A dirigisme for the poor4 min read . Updated: 29 Sep 2010, 09:27 PM IST
A dirigisme for the poor
A dirigisme for the poor
India started its economic reforms 13 years after China. Ever since, it has been in a race to catch up—the staging of the Commonwealth Games starting Sunday follows China’s successful hosting of the Olympics two years ago.
The trouble is that India is learning the wrong lessons from China.
One such is forcibly evicting the poor. A week before the Games, Gurgaon’s nouveau riche living in Singapore-style apartment complexes discovered that their overworked cooks, maids, gardeners, drivers and cleaners, who have enabled the sahibs and memsahibs to enjoy a Westernized lifestyle without having to do household chores, had disappeared.
Many of the workers were recent migrants who lived in temporary tent villages. They didn’t have permanent addresses or papers proving their citizenship. Many left before being asked, afraid that the police might beat them up. The officials’ targets are the poor: No professional driving his car, nor the teenager coming out of a disco, has been asked for his or her papers. But checking the identification papers of sweepers, garbage cleaners and ayahs is fair game.
Those without proper papers were put on trains taking them to wherever they came from. People who went on their own to police stations to get their papers verified had to stand in lines for hours; in some cases, the police simply tore up identification papers, and told the people to leave.
When Raj Thackeray and his hotheads in Mumbai started attacking those they considered outsiders, there was justified outrage because Indians have the right in general to move freely, and don’t require permits to live or work in other parts of the country. The bullying in Haryana is, however, state-sanctioned, and it will have long-term consequences: The evicted may not return, particularly if they find opportunities elsewhere, and that can have crippling consequences for Gurgaon’s economy.
The move in Haryana is also unconstitutional. A poor villager from Bihar has the right to move to Gurgaon—as indeed Balram Halwai does in Aravind Adiga’s novel, The White Tiger (2008). Poverty drives the rural poor into the cities, but once there, the migrants show their determination to improve their lives. Sending them back to the dust bowl is inhuman.
The officials claim that they are removing the people without proper papers.
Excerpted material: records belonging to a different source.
-- ==== Sys2Proof/Laws/Keeps3.lean ====
section
/-! SUPPORT. That each operation of Traffic to Fire keeps the queue, the free values, the canonical form and local time. -/

namespace Sys2Proof

open Sys2Proof.Machine

/-! ## Traffic -/

theorem keeps_queueSettle {σ : State} {s : State} {q : Nat} (hk : Keeps σ s) : Keeps σ (queueSettle s q) := by
  unfold queueSettle
  try dsimp only
  repeat' first
    | with_reducible exact hk
    | with_reducible apply Keeps.ite
    | with_reducible apply keeps_setQueue

theorem keeps_pfcSend {σ : State} {s : State} {p : Nat} {n : Nat} {quanta : Nat} (hk : Keeps σ s) : Keeps σ (pfcSend s p n quanta) := by
  unfold pfcSend
  try dsimp only
  repeat' first
    | with_reducible exact hk
    | with_reducible apply Keeps.ite
    | with_reducible apply Keeps.bump
    | with_reducible apply keeps_emit
    | with_reducible apply keeps_perfPort
    | ((with_reducible show offTime _ = true); rfl)

theorem keeps_pfcCheck {σ : State} {s : State} {p : Nat} {n : Nat} (hk : Keeps σ s) : Keeps σ (pfcCheck s p n) := by
  unfold pfcCheck
  try dsimp only
  repeat' first
    | with_reducible exact hk
    | with_reducible apply Keeps.ite
    | with_reducible apply Keeps.wr
    | with_reducible apply keeps_perf
    | with_reducible apply keeps_pfcSend
    | ((with_reducible show offTime _ = true); rfl)

theorem keeps_pfcAfter {σ : State} {s : State} {ks : List Pkt} (hk : Keeps σ s) : Keeps σ (pfcAfter s ks) := by
  unfold pfcAfter
  try dsimp only
  repeat' first
    | with_reducible exact hk
    | with_reducible assumption
    | intro _
    | with_reducible apply Keeps.ite
    | with_reducible apply keeps_pfcCheck
    | with_reducible apply Keeps.foldl

theorem keeps_execPfcRefresh {σ : State} {p : Port} {cls : Fin 8} {s : State} (hk : Keeps σ s) : NextKeeps σ (execPfcRefresh p cls s) := by
  unfold execPfcRefresh
  try dsimp only
  repeat' first
    | with_reducible apply NextKeeps.mk
    | with_reducible exact hk
    | with_reducible apply Keeps.ite
    | with_reducible apply keeps_pfcSend

theorem keeps_setNode {σ : State} {s : State} {id : Nat} {x : NodeS} (hk : Keeps σ s) : Keeps σ (setNode s id x) := by
  unfold setNode
  try dsimp only
  repeat' first
    | with_reducible exact hk
    | with_reducible exact tabPut_wf _ _ _
    | with_reducible apply Keeps.nodes

theorem keeps_putDeficit {σ : State} {s : State} {id : Nat} {n : Nat} (hk : Keeps σ s) : Keeps σ (putDeficit s id n) := by
  unfold putDeficit
  try dsimp only
  repeat' first
    | with_reducible exact hk
    | with_reducible apply Keeps.ite
    | with_reducible apply keeps_setNode
    | with_reducible apply keeps_setQueue

theorem keeps_chainSent {σ : State} {s : State} {q : Nat} {len : Nat} {charge : Nat} (hk : Keeps σ s) : Keeps σ (chainSent s q len charge) := by
  unfold chainSent
  try dsimp only
  repeat' first
    | with_reducible exact hk
    | with_reducible assumption
    | intro _
    | with_reducible apply keeps_setNode
    | with_reducible apply Keeps.foldl

theorem keeps_enqueue {σ : State} {s : State} {h : Nat} {q : Nat} {k : Pkt} {silo : Bool} (hk : Keeps σ s) : Keeps σ (enqueue s h q k silo) := by
  unfold enqueue
  try dsimp only
  repeat' first
    | with_reducible exact hk
    | with_reducible apply Keeps.ite
    | with_reducible apply keeps_perf
    | with_reducible apply keeps_perfDram
    | with_reducible apply keeps_pfcCheck
    | with_reducible apply keeps_sendPkt
    | with_reducible apply keeps_setQueue
    | with_reducible apply keeps_trace

theorem keeps_admitQueue {σ : State} {s : State} {h : Nat} {q : Nat} {k : Pkt} {busy : Bool} (hk : Keeps σ s) : Keeps σ (admitQueue s h q k busy) := by
  unfold admitQueue
  try dsimp only
  repeat' first
    | with_reducible exact hk
    | with_reducible apply Keeps.ite
    | with_reducible apply Keeps.took
    | with_reducible apply keeps_enqueue
    | with_reducible apply keeps_hallDrop
    | with_reducible apply keeps_perf
    | with_reducible apply keeps_queueSettle
    | with_reducible apply keeps_setQueue
    | split

theorem keeps_attachSettle {σ : State} {s : State} {q : Nat} (hk : Keeps σ s) : Keeps σ (attachSettle s q) := by
  unfold attachSettle
  try dsimp only
  repeat' first
    | with_reducible exact hk
    | with_reducible apply Keeps.ite
    | with_reducible apply keeps_setQueue

theorem keeps_bankWake {σ : State} {s : State} {h : Nat} (hk : Keeps σ s) : Keeps σ (bankWake s h) := by
  unfold bankWake
  try dsimp only
  repeat' first
    | with_reducible exact hk
    | with_reducible assumption
    | intro _
    | with_reducible apply Keeps.ite
    | with_reducible apply Keeps.forEach
    | with_reducible apply keeps_domMove

theorem keeps_execHallAdmit {σ : State} {h : Hall} {pkt : Nat} {siloBusy : Bool} {s : State} (hk : Keeps σ s) : NextKeeps σ (execHallAdmit h pkt siloBusy s) := by
  unfold execHallAdmit
  try dsimp only
  repeat' first
    | with_reducible apply NextKeeps.mk
    | with_reducible exact hk
    | with_reducible apply Keeps.ite
    | with_reducible apply keeps_admitQueue
    | with_reducible apply keeps_attachSettle
    | with_reducible apply keeps_bankWake
    | with_reducible apply keeps_hallDrop
    | with_reducible apply keeps_setPkt
    | split

theorem keeps_gateStart {σ : State} {s : State} {p : Nat} {l : List (Nat × Nat)} (hk : Keeps σ s) : Keeps σ (gateStart s p l) := by
  unfold gateStart
  try dsimp only
  repeat' first
    | with_reducible exact hk
    | with_reducible apply Keeps.bump
    | with_reducible apply Keeps.wrs
    | ((with_reducible show offTime _ = true); rfl)
    | ((with_reducible show List.all _ _ = true); rfl)

theorem keeps_gateCycle {σ : State} {s : State} {p : Nat} (hk : Keeps σ s) : Keeps σ (gateCycle s p) := by
  unfold gateCycle
  try dsimp only
  repeat' first
    | with_reducible exact hk
    | with_reducible exact tabPut_wf _ _ _
    | with_reducible apply Keeps.ite
    | with_reducible apply Keeps.wr
    | with_reducible apply keeps_gateStart
    | ((with_reducible show offTime _ = true); rfl)
    | split
    | with_reducible apply Keeps.gates

theorem keeps_execGateEntryAdvance {σ : State} {p : Port} {s : State} (hk : Keeps σ s) : NextKeeps σ (execGateEntryAdvance p s) := by
  unfold execGateEntryAdvance
  try dsimp only
  repeat' first
    | with_reducible apply NextKeeps.mk
    | with_reducible exact hk
    | with_reducible apply Keeps.ite
    | with_reducible apply Keeps.wrs
    | ((with_reducible show List.all _ _ = true); rfl)

theorem keeps_roundsRun {σ s t : State} {h q len c : Nat} (hk : Keeps σ t) : Keeps σ (roundsRun s h q len t c) :=
  keeps_putDeficit (Keeps.foldl hk fun _ _ h => keeps_putDeficit h)

theorem keeps_drrSent {σ : State} {s : State} {h : Nat} {q : Nat} {len : Nat} (hk : Keeps σ s) : Keeps σ (drrSent s h q len) := by
  unfold drrSent
  try dsimp only
  repeat' first
    | with_reducible exact hk
    | with_reducible assumption
    | intro _
    | with_reducible apply keeps_roundsRun
    | with_reducible apply Keeps.foldl

theorem keeps_drrIdle {σ : State} {s : State} {q : Nat} (hk : Keeps σ s) : Keeps σ (drrIdle s q) := by
  unfold drrIdle
  try dsimp only
  repeat' first
    | with_reducible exact hk
    | with_reducible assumption
    | intro _
    | with_reducible apply keeps_putDeficit
    | with_reducible apply Keeps.foldl

theorem keeps_queueAfter {σ : State} {s : State} {q : Nat} {ks : List Pkt} (hk : Keeps σ s) : Keeps σ (queueAfter s q ks) := by
  unfold queueAfter
  try dsimp only
  repeat' first
    | with_reducible exact hk
    | with_reducible apply keeps_drrIdle
    | with_reducible apply keeps_pfcAfter
    | with_reducible apply keeps_queueSettle

theorem keeps_headDrop {σ : State} {s : State} {h : Nat} {q : Nat} {code : Nat} {k : Pkt} (hk : Keeps σ s) : Keeps σ (headDrop s h q code k) := by
  unfold headDrop
  try dsimp only
  repeat' first
    | with_reducible exact hk
    | with_reducible apply keeps_hallDrop
    | with_reducible apply keeps_queueAfter

theorem keeps_leaveQueue {σ : State} {s : State} {h : Nat} {q : Nat} {k : Pkt} (hk : Keeps σ s) : Keeps σ (leaveQueue s h q k) := by
  unfold leaveQueue
  try dsimp only
  repeat' first
    | with_reducible exact hk
    | with_reducible apply Keeps.ite
    | with_reducible apply keeps_chainSent
    | with_reducible apply keeps_drrSent
    | with_reducible apply keeps_perf
    | with_reducible apply keeps_perfDram
    | with_reducible apply keeps_setQueue
    | with_reducible apply keeps_trace

theorem keeps_enterEgress {σ : State} {s : State} {q : Nat} {x : Nat} {look : Option Nat} {k : Pkt} (hk : Keeps σ s) : Keeps σ (enterEgress s q x look k) := by
  unfold enterEgress
  try dsimp only
  repeat' first
    | with_reducible exact hk
    | with_reducible apply Keeps.stat
    | with_reducible apply keeps_lookIssue
    | with_reducible apply keeps_perfGal
    | with_reducible apply keeps_sendPkt
    | with_reducible apply keeps_tookNum
    | with_reducible apply keeps_trace
    | ((with_reducible show offTime _ = true); rfl)
    | split

theorem keeps_dequeueTo {σ : State} {s : State} {h : Nat} {q : Nat} {look : Option Nat} {k : Pkt} (hk : Keeps σ s) : Keeps σ (dequeueTo s h q look k) := by
  unfold dequeueTo
  try dsimp only
  repeat' first
    | with_reducible exact hk
    | with_reducible apply Keeps.ite
    | with_reducible apply keeps_enterEgress
    | with_reducible apply keeps_galDrop
    | with_reducible apply keeps_leaveQueue
    | with_reducible apply keeps_queueAfter
    | with_reducible apply keeps_siloFreed
    | split

theorem keeps_execHallDequeue {σ : State} {h : Hall} {q : Fin 1048576} {uncorr : Bool} {look : Option (Fin 256)} {s : State} (hk : Keeps σ s) : NextKeeps σ (execHallDequeue h q uncorr look s) := by
  unfold execHallDequeue
  try dsimp only
  repeat' first
    | with_reducible apply NextKeeps.mk
    | with_reducible exact hk
    | with_reducible apply Keeps.ite
    | with_reducible apply keeps_attachSettle
    | with_reducible apply keeps_dequeueTo
    | with_reducible apply keeps_faultC
    | with_reducible apply keeps_headDrop
    | split

theorem keeps_execTmInternalError {σ : State} {h : Hall} {s : State} (hk : Keeps σ s) : NextKeeps σ (execTmInternalError h s) := by
  unfold execTmInternalError
  try dsimp only
  repeat' first
    | with_reducible apply NextKeeps.mk
    | with_reducible exact hk
    | with_reducible apply Keeps.wr
    | with_reducible apply keeps_faultK
    | ((with_reducible show offTime _ = true); rfl)

theorem keeps_queueApply {σ : State} {s : State} {a : Acc} (hk : Keeps σ s) : Keeps σ (queueApply s a) := by
  unfold queueApply
  try dsimp only
  repeat' first
    | with_reducible exact hk
    | with_reducible apply keeps_setQueue

theorem keeps_opTmgQSet {σ s : State} {r : Nat} {a : Acc} (hk : Keeps σ s) : AnsKeeps σ ((opTmgQSet).run r a s) := by
  unfold opTmgQSet
  try dsimp only
  repeat' first
    | with_reducible apply AnsKeeps.done
    | with_reducible exact hk
    | with_reducible apply keeps_queueApply

theorem keeps_nodeApply {σ : State} {s : State} {a : Acc} (hk : Keeps σ s) : Keeps σ (nodeApply s a) := by
  unfold nodeApply
  try dsimp only
  repeat' first
    | with_reducible exact hk
    | with_reducible apply keeps_setNode

theorem keeps_opTmgNodeSet {σ s : State} {r : Nat} {a : Acc} (hk : Keeps σ s) : AnsKeeps σ ((opTmgNodeSet).run r a s) := by
  unfold opTmgNodeSet
  try dsimp only
  repeat' first
    | with_reducible apply AnsKeeps.done
    | with_reducible exact hk
    | with_reducible apply keeps_nodeApply

theorem keeps_profileApply {σ : State} {s : State} {a : Acc} (hk : Keeps σ s) : Keeps σ (profileApply s a) := by
  unfold profileApply
  try dsimp only
  repeat' first
    | with_reducible exact hk
    | with_reducible apply Keeps.putFields
    | ((with_reducible show List.all _ _ = true); rfl)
This is straight out of an authoritarian society where the individual is subservient to the state and must prove his identity. It helps segregate people. In South Africa during the apartheid, the Group Areas Act forced non-whites to live in specific areas, and to enforce it, there was the Pass Law, which forced blacks to carry at all times a passbook that they called dompas (for dumb pass). China’s hukou system treats rural migrants in cities as second-class citizens, denying them equal opportunities in jobs and housing.
India is, of course, not there yet, but it has carried out mass evictions, and officials know how to destroy residents’ records to make removals easier. The Unique Identification Authority of India won’t fix the problem, because decisions would remain in the hands of a lathi-wielding cop. If the authorities haven’t registered a person’s new address or refuse to do so, the all-important number would be worthless. As the Delhi-based human rights lawyer Usha Ramanathan explains, how long a person has stayed at a place will determine certain rights. If the authorities don’t register the changed address, then, as has been the case with voter identity cards, people’s rights can get denied. They will lose rights, too, if their previous address was demolished as being illegal. “This is what we understand as double jeopardy, and sociologists call exclusion, and it is beyond the law," she says.
Indian courts have ruled for the poor—the Olga Tellis case of 1985 prevented the state from evicting even illegal slum dwellers without due process. More recently, in the Sudama Singh case, the court upheld the rights of slum dwellers to humane relocation where their lands were being acquired for public purposes.
Yet, impunity prevails. London-based journalist Amelia Gentleman, who reported out of India for several years, had interviewed some of the 5,000 people whose homes were destroyed to make way for the athletes’ village. She noted in The Guardian: “Few had enough money to rebuild their homes. The poorest were living beneath plastic sheets, draped, at shoulder height, over a framework of wooden sticks." The new site lacked water supply or transport to take them back to their jobs in Delhi. “There was a particularly depressing absurdity in the amount of misery triggered during the planning of the athletes’ village—a construction that would only be operational for a short period," she writes.
What’s supposed to distinguish India from China is not the economic growth rate, but how the system treats its people. In India, the individual, not the state, is supposed to be at the centre; instead, the state is increasingly towering over the powerless.